3. Data Cleaning & Preprocessing
Real-world data is often messy. Data cleaning is a crucial step to ensure the quality and accuracy of your analysis.
3.1. Handling Missing Values
Missing values (NaN) are common. pandas provides methods to identify, fill, or drop them.
df.isna().sum(): Count missing values per column.df.fillna(value): Fill missing values with a specified value (e.g., 0, mean, median, mode).df.dropna(): Remove rows or columns with missing values.
# Check for missing values
print(df.isna().sum())
# Fill missing 'Age' values with the mean
df['Age'].fillna(df['Age'].mean(), inplace=True)
# Drop rows where 'City' is missing
df.dropna(subset=['City'], inplace=True)
print(df.isna().sum())
3.2. Changing Data Types
Ensure columns have appropriate data types for analysis.
# Convert 'Age' to integer type
df['Age'] = df['Age'].astype(int)
# Convert 'Date' column to datetime objects
df['Date'] = pd.to_datetime(df['Date'])
print(df.info())
3.3. Removing Duplicates
Duplicate rows can skew analysis. Use .drop_duplicates() to remove them.

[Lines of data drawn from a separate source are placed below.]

/-- `RxStartIfNeeded()` with no agent scheduled (R60). -/
theorem rxStartIfNeeded_run_quiet (h : s.env.sched = []) {n : Nat} {w : Fin 3}
    (hn : s.ring.freeCount = some n) (hw : s.ring.writeIdx = some w) :
    rxStartIfNeeded.run s = .ok () (s.rxStarted w n) :=
  rxStart_run (fun _ ht => tick_run_quiet (by rw [ht]; exact h)) hn hw

theorem rxStopHw_clear_run_quiet (h : s.env.sched = []) :
    (rxStopHw false).run s = .ok () (s.rxStopped false) := by
  rw [rxStopHw, atomic_run]
  simp [EStateM.run_bind, tick_run_quiet, h, State.rxStopped, State.onIrq, State.onArb, State.emit]

theorem rxStopHw_keep_run_quiet (h : s.env.sched = []) {k : Bool} {ks : List Bool} (hk : s.env.keep = k :: ks) :
    (rxStopHw true).run s =
      .ok () ((s.rxStopped (s.irq.rxDonePending && k)).onEnv fun v => { v with keep := ks }) := by
  rw [rxStopHw, atomic_run]
  simp [EStateM.run_bind, tick_run_quiet, h, drawKeep_run, hk, State.rxStopped, State.onIrq, State.onArb,
    State.emit, State.onEnv]

theorem busWrites_run_quiet (es : List (Byte × Byte)) (h : s.env.sched = []) :
    (forEach (fun e : Byte × Byte => do
      tick
      busWrite e.1 e.2) es).run s = .ok () (s.rfApplied es) := by
  induction es generalizing s with
  | nil => simp [State.rfApplied]
  | cons e es ih =>
    rw [forEach_cons_run]
    simp only [EStateM.run_bind, tick_run_quiet h, busWrite_run]
    rw [ih (by simpa using h)]
    simp [State.rfApplied, State.onXreg, State.emit]

theorem rfTable_of_some {p : Params} {t : List Byte} (h : (rfEntries p.rfSentinel t).isSome = true) :
    rfEntries p.rfSentinel t = some (rfTable p t) := by
  rw [rfTable]; cases hh : rfEntries p.rfSentinel t <;> simp_all

/-- `ApplyTable(T)` of a table with its sentinel, with no agent scheduled (R58). -/
theorem applyTable_run_quiet (h : s.env.sched = []) {t : List Byte}
    (ht : (rfEntries s.cfg.rfSentinel t).isSome = true) :
    (applyTable t).run s = .ok () (s.rfApplied (rfTable s.cfg t)) := by
  rw [applyTable, EStateM.run_bind]
  simp only [run_get_ok, rfTable_of_some ht]
  rw [atomic_run_ok (busWrites_run_quiet _ (by simpa using h))]
  simp [State.rfApplied, State.onIrq]

/-- `SetPaHw(dBm)` with no agent scheduled (R59). -/
theorem setPaHw_run_quiet (h : s.env.sched = []) {d : Int} {c : Byte} (hc : s.cfg.paCode[paIndex d]? = some c) :
    (setPaHw d).run s =
      .ok () (((s.emit (.busWrite s.cfg.regPatable c)).onXreg fun m => m.write s.cfg.regPatable.toNat c).onRadio
        fun r => { r with txPowerIdx := some (paIndex d) }) := by
  rw [setPaHw, EStateM.run_bind]
  simp [EStateM.run_bind, hc, tick_run_quiet, h, State.emit, State.onXreg]

/-! ### The panel's bus -/

theorem takeMove_spiStep_run (hr : s.ShifterReady) : (takeMove .spiStep).run s = .ok () s.drained := by
  rw [takeMove, spiStep, State.drained]
  simp only [EStateM.run_bind, run_get_ok, run_ite]
  rcases hb : s.epd.spiBusy with _ | _
  · simp
  · obtain ⟨hc, hh⟩ := hr hb
    rcases hx : s.epd.spiHold with _ | ⟨t, k, b⟩
    · exact absurd hx hh
    · simp [hc, State.emit, State.onEpd, hx]

theorem awaitShifter_run_quiet (h : s.env.sched = []) (hr : s.ShifterReady) :
    awaitShifter.run s = .ok () s.drained := by
  rw [awaitShifter, EStateM.run_bind, tick_run_quiet h]
  exact takeMove_spiStep_run hr

theorem spiDrain_run_quiet (h : s.env.sched = []) (hr : s.ShifterReady) :
    spiDrain.run s = .ok () s.drained := awaitShifter_run_quiet h hr

/-- `PanelSend(T, k, b)` with no agent scheduled (R80). -/
theorem panelSend_run_quiet (h : s.env.sched = []) (hr : s.ShifterReady) (t : CtrlSet) (k : ByteKind) (b : Byte) :
    (panelSend t k b).run s = .ok () (s.byteHanded t k b) := by
  simp only [panelSend, EStateM.run_bind, awaitShifter_run_quiet h hr]
  simp [tick_run_quiet, h, State.byteHanded, State.onEpd]

theorem State.drained_ready (hr : s.ShifterReady) : s.drained.ShifterReady := by
  intro hb
  rw [State.drained] at hb ⊢
  split at hb <;> rename_i h1 <;> simp_all [State.ShifterReady]

theorem State.byteHanded_ready (hc : s.epd.spiConnected = true) (t : CtrlSet) (k : ByteKind) (b : Byte) :
    (s.byteHanded t k b).ShifterReady := by
  intro _
  exact ⟨by simpa using hc, by simp [State.byteHanded]⟩

theorem State.selected_ready (hr : s.ShifterReady) (l : Bool) : (s.selected l).ShifterReady := hr

theorem pinCsAll_run_quiet (h : s.env.sched = []) (l : Bool) : (pinCsAll l).run s = .ok () (s.selected l) := by
  rw [pinCsAll, EStateM.run_bind]
  simp only [run_get_ok, controllers, State.selected]
  split <;> rename_i h2 <;>
    simp [EStateM.run_bind, tick_run_quiet, h, pinCs, State.onEpd, State.emit]

theorem panelSends_run_quiet (h : s.env.sched = []) (hc : s.epd.spiConnected = true) (hr : s.ShifterReady)
    (t : CtrlSet) (k : ByteKind) (data : List Byte) :
    (forEach (panelSend t k) data).run s = .ok () (data.foldl (fun u b => u.byteHanded t k b) s) ∧
      (data.foldl (fun u b => u.byteHanded t k b) s).ShifterReady ∧
      (data.foldl (fun u b => u.byteHanded t k b) s).epd.spiConnected = true ∧
      (data.foldl (fun u b => u.byteHanded t k b) s).env = s.env ∧
      (data.foldl (fun u b => u.byteHanded t k b) s).cfg = s.cfg ∧
      (data.foldl (fun u b => u.byteHanded t k b) s).draw = s.draw ∧
      (data.foldl (fun u b => u.byteHanded t k b) s).epd.epdPowered = s.epd.epdPowered := by
  induction data generalizing s with
  | nil => exact ⟨rfl, hr, hc, rfl, rfl, rfl, rfl⟩
  | cons b data ih =>
    rw [forEach_cons_run, run_bind_ok (panelSend_run_quiet h hr t k b)]
    have := ih (s := s.byteHanded t k b) (by simpa using h) (by simpa using hc) (State.byteHanded_ready hc t k b)
    simpa using this

/-- What `SendEntry` leaves of the rest of the state. -/
theorem State.entrySent_frame (h : s.env.sched = []) (hc : s.epd.spiConnected = true) (cmd : Byte)
    (data : List Byte) :
    (s.entrySent cmd data).ShifterReady ∧ (s.entrySent cmd data).epd.spiConnected = true ∧
      (s.entrySent cmd data).env = s.env ∧ (s.entrySent cmd data).cfg = s.cfg ∧
      (s.entrySent cmd data).draw = s.draw ∧ (s.entrySent cmd data).epd.epdPowered = s.epd.epdPowered := by
  have hup : ((s.drained.selected s.cfg.csActive).byteHanded (allSet s.cfg) .cmd cmd).epd.spiConnected = true := by
    simpa using hc
  have hrd := State.byteHanded_ready (s := s.drained.selected s.cfg.csActive) (by simpa using hc) (allSet s.cfg) .cmd cmd
  obtain ⟨_, h2, h3, h4, h5, h6, h7⟩ := panelSends_run_quiet (by simpa using h) hup hrd (allSet s.cfg) .data data
  refine ⟨State.selected_ready (State.drained_ready h2) _, ?_, ?_, ?_, ?_, ?_⟩
  · simp only [State.entrySent, State.selected_spiConnected, State.drained_spiConnected, h3]
  · simp only [State.entrySent, State.selected_env, State.drained_env, h4, State.byteHanded_env]
  · simp only [State.entrySent, State.selected_cfg, State.drained_cfg, h5, State.byteHanded_cfg]
  · simp only [State.entrySent, State.selected_draw, State.drained_draw, h6, State.byteHanded_draw]
  · simp only [State.entrySent, State.selected_epdPowered, State.drained_epdPowered, h7,
      State.byteHanded_epdPowered]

# Remove duplicate rows based on all columns
df.drop_duplicates(inplace=True)
# Remove duplicates based on specific columns
df.drop_duplicates(subset=['Name', 'Age'], inplace=True)
print(df.shape)
3.4. Renaming Columns
Rename columns for clarity and consistency.
df.rename(columns={'old_name': 'new_name', 'Another Old': 'Another New'}, inplace=True)
print(df.columns)